The truth is the opportunity cost of having missed the chance to nail the Government over its ETS dilemma is only one of many going by as the Liberals fail spectacularly to resolve their doubts about Malcolm Turnbull and their yearnings for Peter Costello.
The fun ain't done, as you know: the Liberal-Green committee investigation in the Senate is the most interesting political story since the election - and of course you've missed it. The very idea that the Rudd government might be playing the hare against the Liberals' tortoise is a prospect that haunts all progressives.
Whose yearnings, by the way? Have you noticed that those who once, um, pined for Costello no longer do, and vice versa? Isn't that interesting? Would you call them yearnings, or is Costello becoming more like William Hughes Mearns' man upon the stair? What are our chances of getting a (frightfully well-connected) press gallery doyen to write about that?
Rather than draw on that experience, though, you've been sucked into flattery:
... in the middle of last week a senior member of Labor's NSW Right emailed me with their analysis of what's really going on with Kevin Rudd. What was truly surprising though was their request that I publish it. I can only guess on the assumption that a crippled Opposition lacks the wit to shine lights where they need to be shone.
What follows is a fascinating account of how Rudd has gone about shoring up his power base inside the Government.
How easy it is to draw this little man away from any issues of the day: load on the flattery and dangle un harengs rouge, and he's anyone's.
So eloquent is my emailer I'll let them take up the tale: "When Rudd came to power in late 2006 it was on the back of a strange grouping," they write. "Essentially it was recognised by Rudd and his supporters that the only way that he could get the numbers to execute Beazley was through a deal with Julia Gillard, that she got Deputy Leader and on that basis would deliver her supporters and a majority of the Victorian Left through (Victorian powerbroker) Kim Carr.
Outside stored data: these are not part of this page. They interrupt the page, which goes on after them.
theorem key_State_writeMem (s : State) (f : Func) (off : Nat) (v : W32) : keeps (s.writeMem f off v) s.key := by
  unfold State.writeMem
  dsimp only
  repeat' split
  all_goals first
    | exact key_execMemPageSelWrite _ _ _
    | exact key_State_writePageCmd _ _ _
    | rfl

theorem step_writeMedia (s : State) (f : Func) (off : Nat) (v : W32) : stepsFrom (s.writeMedia f off v) s.key := by
  unfold State.writeMedia
  dsimp only
  repeat' split
  all_goals first
    | exact step_execMediaLock _ _
    | exact stepsFrom_of_keeps (key_execMediaPortCfgWrite _ _ _ _)
    | exact stepsFrom_of_keeps (key_execMediaCtxWrite _ _ _ _)
    | exact stepsFrom_of_keeps (by simp)
    | exact KeyStep.same

theorem key_State_writeVg (s : State) (f : Func) (g o : Nat) (v : W32) : keeps (s.writeVg f g o v) s.key := by
  unfold State.writeVg
  repeat' split
  all_goals first
    | exact key_execTowVgLoad _ _ _
    | exact key_execTowVgClear _ _ _
    | rfl

theorem step_writeTow (s : State) (f : Func) (off : Nat) (v : W32) : stepsFrom (s.writeTow f off v) s.key := by
  unfold State.writeTow
  dsimp only
  repeat' split
  all_goals first
    | exact step_execTowLock _ _
    | exact stepsFrom_of_keeps (key_State_writeVg _ _ _ _ _)
    | exact KeyStep.same

theorem key_State_writeInteg (s : State) (f : Func) (off : Nat) (v : W32) : keeps (s.writeInteg f off v) s.key := by
  unfold State.writeInteg

  repeat' split
  all_goals first
    | exact key_execQuarantine _ _
    | exact key_execReturnToSpare _ _
    | exact key_execIntegLinSelWrite _ _ _
    | rfl

theorem key_State_writePwr (s : State) (f : Func) (off : Nat) (v : W32) : keeps (s.writePwr f off v) s.key := by
  unfold State.writePwr
  dsimp only
  repeat' split
  all_goals first
    | exact key_execFabricBin _ _
    | exact key_execRegionOn _ _
    | exact key_execRewaxNow _ _
    | rfl

theorem key_State_writeSec (s : State) (f : Func) (off : Nat) (v : W32) : keeps (s.writeSec f off v) s.key := by
  unfold State.writeSec
  dsimp only
  repeat' split
  all_goals first
    | exact key_execStage _ _
    | exact key_execCancel _ _ _
    | rfl

theorem step_ite {c : Prop} [Decidable c] {a b : Res} {k : Key} (ha : stepsFrom a k) (hb : stepsFrom b k) :
    stepsFrom (if c then a else b) k := by
  split
  · exact ha
  · exact hb

theorem step_ite_keeps {c : Prop} [Decidable c] {a b : Res} {k : Key} (ha : keeps a k) (hb : stepsFrom b k) :
    stepsFrom (if c then a else b) k := step_ite (stepsFrom_of_keeps ha) hb

theorem step_writeBlock (s : State) (f : Func) (o : Nat) (v : W32) : stepsFrom (s.writeBlock f o v) s.key := by
  unfold State.writeBlock
  generalize o - memBase = m1, o - towBase = m2, o - integBase = m3, o - pwrBase = m4, o - secBase = m5
  refine step_ite_keeps (key_State_writePart _ _ _ _) ?_
  refine step_ite_keeps (key_State_writeFieldCmd _ _ _) ?_
  refine step_ite_keeps (key_State_writeMem s f m1 v) ?_
  refine step_ite (step_writeMedia s f o v) ?_
  refine step_ite (step_writeTow s f m2 v) ?_
  refine step_ite_keeps (key_State_writeInteg s f m3 v) ?_
  refine step_ite_keeps (key_State_writePwr s f m4 v) ?_
  refine step_ite_keeps (key_State_writeSec s f m5 v) ?_
  cases clusterAt o with
  | none => exact KeyStep.same
  | some a => exact stepsFrom_of_keeps (key_State_writeCluster _ _ _ _)

theorem step_execRegisterWrite (f : Func) (off : Fin 67108864) (v : W32) (s : State) : stepsFrom (execRegisterWrite f off v s) s.key := by
  unfold execRegisterWrite
  dsimp only
  generalize off.val = o
  generalize o - 0x200000 = m6, o - integBase = m3, o - 4 = m7
  refine step_ite (stepsFrom_next .same) ?_
  refine step_ite_keeps (key_execBarBadAccess f 0 true o 4 s) ?_
  refine step_ite (step_writeHif s f o v) ?_
  refine step_ite_keeps (key_State_writeRing s f m6 v) ?_
  refine step_ite_keeps (key_State_writeInteg s f m3 v) ?_
  refine step_ite (stepsFrom_next .same) ?_
  refine step_ite_keeps (key_State_setCtr s m7 _) ?_
  cases plainMask o with
  | none => exact step_writeBlock _ _ _ _
  | some m => exact stepsFrom_of_keeps (key_State_setReg _ _ _)
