/-! ### PartitionsGainLoseAndMoveClusters -/

/-- Partition 3 with an empty rectangle at the origin, and a cluster there. -/
def rectState (owner : Option Nat) (rect : W32) : State :=
  { vfState { rect := rect } with cl := [(0, { owner := owner })], site := [(0, .enabled)] }
theorem witness_assign : (rectState none 0).assignBad 3 = false ∧ (rectState (some 4) 0).assignBad 3 = true ∧ (rectState (some 3) 0).releaseBad 3 = false
    ∧ (rectState none 0x01000000).releaseBad 3 = true ∧ ((rectState none 0).prt 3).cmd.busy = false := by decide
theorem witness_phases : let r : ResetRun := { since := 0, flushed := true }
    let s : State := { part := [(3, { reset := some r })], now := 10000 }
    (s.prt 3).reset = some r ∧ s.fab.credits = [] ∧ Tab.get 0 s.fab.inflight 3 = 0 := by decide
/-- A REMAP of configuration 2 with a record of one move at address 0, for a configuration that the state has not loaded at site 0. -/
def remapState (version : W8) : State :=
  let d := descOf 11 (leBytes 8 0 ++ leBytes 4 32 ++ leBytes 2 2)
  let s := stateOf d
  { s with mem := { page := [(0, { v := true })], bytes := [(0, version), (2, 1)] },
           part := [(0, { quiesced := true, cfg := [(2, { loaded := true })] })] }
theorem witness_remap : let d := descOf 11 (leBytes 8 0 ++ leBytes 4 32 ++ leBytes 2 2)
    let s := remapState 1
    let b := s.devRead none 0 32
    startsNow s d 11 = true ∧ s.remapDescBad d = false ∧ s.remapWaits 0 2 = false ∧ s.badRead none 0 32 = [] ∧ recordBad b = false
    ∧ s.remapBad 0 2 [moveOf b 0] = true ∧ (List.range (rd b 2 2)).map (moveOf b) = [moveOf b 0] := by decide
/-- The same with site 0 loaded by a section of no core, and a record that moves it to site 1. -/
def remapGood : State :=
  let s := remapState 1
  let x : Section := { site := 0, bytes := List.replicate 2720 0 }
  { s with mem := { s.mem with bytes := [(0, 1), (2, 1), (18, 1), (24, 64)] },
           part := [(0, { quiesced := true, cfg := [(2, { loaded := true, clusters := [0], sections := [x] })] })] }
theorem witness_remapMove : remapGood.remapBad 0 2 [moveOf (remapGood.devRead none 0 32) 0] = false
    ∧ (moveOf (remapGood.devRead none 0 32) 0).new = 1 ∧ remapGood.remapLines [moveOf (remapGood.devRead none 0 32) 0] = []
    ∧ recordBad ((remapState 2).devRead none 0 32) = true
    ∧ (let s := { remapGood with mem := { remapGood.mem with bad := [0] } }
      s.badRead none 0 32 = [0]) := by decide +kernel
theorem witness_remapSection : let s := { remapGood with mem := { remapGood.mem with bad := [1] } }
    (s.remapLines [moveOf (s.devRead none 0 32) 0]).eraseDups ≠ [] ∧ s.badRead none 0 32 = []
    ∧ s.sectionOwned 0 (moveOf (s.devRead none 0 32) 0).addr = true := by decide +kernel
theorem witness_remapEnd : let d : Desc := { descOf 11 (leBytes 8 0 ++ leBytes 4 32 ++ leBytes 2 2) with started := true }
    worksNow (stateOf d) d 11 = true ∧ (stateOf d).fab.recomputing = false := by decide

/-! ### PartitionResetsTouchTheirOwnFunctionAlone -/

theorem witness_resetAlone : let r : ResetRun := { since := 0, flushed := true }
    let s : State := { part := [(3, { reset := some r })] }
    (match exec (.resetClearDone 3) s with | .next _ => true | _ => false) = true ∧ 0 ∉ s.clustersOf 3 := by decide

/-! ### MediaPortsAreConfiguredAndKeepTime -/

/-- `hostState` with media port 2. -/
def portState (m : MPort) : State := { hostState with media := { port := [(2, m)] }, now := 20000000 }
def annOf : Announce :=
  { domain := 127, v6 := false, prio1 := 1, clockClass := 6, accuracy := 0, variance := 0, prio2 := 1, identity := 9, steps := 0, logInterval := 3 }
theorem witness_mediaPort : (portState {}).reachesPF 0 = true ∧ (portState {}).media.lock = false ∧ (portState {}).modeRefused 2 1 = false
    ∧ (portState {}).modeRefused 2 3 = true ∧ bits (0x40000000 : W32).toNat 31 30 = 1 ∧ bits (0x40000000 : W32).toNat 29 28 = 0
    ∧ ((portState {}).mport 2).mode ≠ .media ∧ ((portState { mode := .media }).mport 2).mode = .media ∧ (portState { mode := .media }).modeRefused 2 1 = false
    ∧ ((portState { mode := .media, speed := 0 }).mport 2).speed = 0 := by decide
theorem witness_ctxWrite : let x : Ctx := { raw := 0x80 :: List.replicate 127 0 }
    let y : Ctx := { raw := List.replicate 128 0 }
    x.valid = true ∧ y.valid = false ∧ (portState {}).ctxRefused 0 x = true ∧ ((portState {}).ctx 0).valid = false
    ∧ (({ hostState with media := { ctx := [(0, x)] } } : State).ctx 0).valid = true := by decide
/-- A stream context that R350 accepts: port 2, 2 by 1 pixels, 60 frames a second, its buffers in page 0. -/
def goodRaw : List W8 := [0x80, 0, 2, 0, 2, 0, 96, 0] ++ List.replicate 18 0 ++ leBytes 2 2 ++ leBytes 2 1 ++ leBytes 2 64 ++ leBytes 4 60
  ++ leBytes 4 1 ++ leBytes 8 0 ++ leBytes 4 64 ++ List.replicate 76 0
def goodCtx : State := { portState { mode := .media } with mem := { page := [(0, { v := true })] } }
theorem witness_ctxGood : goodRaw.length = 128 ∧ ({ raw := goodRaw } : Ctx).valid = true ∧ goodCtx.ctxRefused 0 { raw := goodRaw } = false := by
  decide +kernel
theorem witness_ptp : let m : MPort := { mode := .media, link := .up, ptpEn := true, state := .locked, master := some annOf }
    let t : MPort := { mode := .media, link := .up, ptpEn := true, state := .locking, step := true, master := some annOf }
    (portState m).ptpRuns 2 = true ∧ ((portState m).mport 2).master.isSome = true ∧ ((portState t).mport 2).step = true
    ∧ annOf.domain.toNat = m.domain ∧ annOf.v6 = m.ptpV6 := by decide
theorem witness_holdmax : let m : MPort := { state := .holdover }
    m.lost + 1000000 * min 3600 (max 1 m.holdmax) ≤ (portState m).now ∧ m.master = none := by decide
theorem witness_annTimeout : let m : MPort := { mode := .media, ptpEn := true, master := some annOf, masters := [{ ann := annOf, heard := 0 }] }
    m.announceLate 20000000 = true := by decide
"This was an unholy alliance.
That's it? Hot news from three years ago, all publicly available at the time? Pretty sad idea of eloquence, Milney - though I guess if you hungered for eloquence Canberra isn't where you'd go.
... upon coming to power Rudd has moved quickly to consolidate what every leader before him has had at some time: the firm following of the NSW Right.
"The former NSW premier Bob Carr is a close confidant of Rudd and has been instrumental in persuading him of the necessity to form this base.
"Carr (was) horrified to see the control that Gillard (had) in deciding the ministry (witness Joel Fitzgibbon, Simon Crean, Kim Carr, Warren Snowdon, Brendan O'Connor: all Gillard supporters). A key player in the Rudd leadership battle and also the restoration of the NSW Right has been Mark Arbib, first as secretary of the NSW Party and now as a senator.
In other words, the NSW Right has made as much of a hash of Canberra as they have of Macquarie Street. If Arbib weaves his special magic then Gillard might be stepping up sooner than she might think.
"Rudd ordered support for Arbib's efforts and has encouraged the rise in profile of his lieutenants. As everybody knows Rudd's media office ruthlessly centralises and controls the media appearances of ministers. With this control they have been able to ensure that Arbib, Chris Bowen (a trusted Arbib and Rudd loyalist) and Jason Clare (seen as a future talent) have been awarded regular media appearances to aid their profile.
Bowen comes across like a hack in his column in the Herald, a poor choice on their part and ultimately not doing Bowen many favours. Jason Clare could, if he works hard and keeps his nose clean, become the next Alan Cadman or Gary Nairn. Something to look forward to, eh Milney?
(Arbib has his own column in The Sunday Telegraph in Sydney).
Yeah, but so do you and nobody reads that either. Arbib is the next Stephen Looseley, but without the charisma or the FDR Fun Facts.
"Second, Steve Hutchins has been told he is to go as he has been a vocal critic within the party over Rudd's leadership and largely is seen as an unreliable waste of space.
Apart from his criticisms of Rudd, though, you'd hardly call Hutchins a waste of space because, um, because, oh I can't fight it - Milney, your interlocutor is just as much a political doyen as you. Now that Alan Ramsey has retired, nobody else can wield the extensive blockquote quite so well as your own self. This paragraph is proof that this is not a hatchet job, enjoy it while it lasts.
Graeme Wedderburn['s] ... job is to control Rees and ensure that (the) NSW Government does not hurt Rudd at (the) next election.
Great, another reason not to vote Labor. The Euthanasia Man can best represent New South Wales in dealing with the crucial issues of our time? Let's hope he gets nowhere near any infrastructure spending (I mean real infrastructure, not fixing the toilets at Marginal Heights Primary), every toll road in Sydney can be blamed in part on this clown. C'mon Milney, do I have to do your job for you?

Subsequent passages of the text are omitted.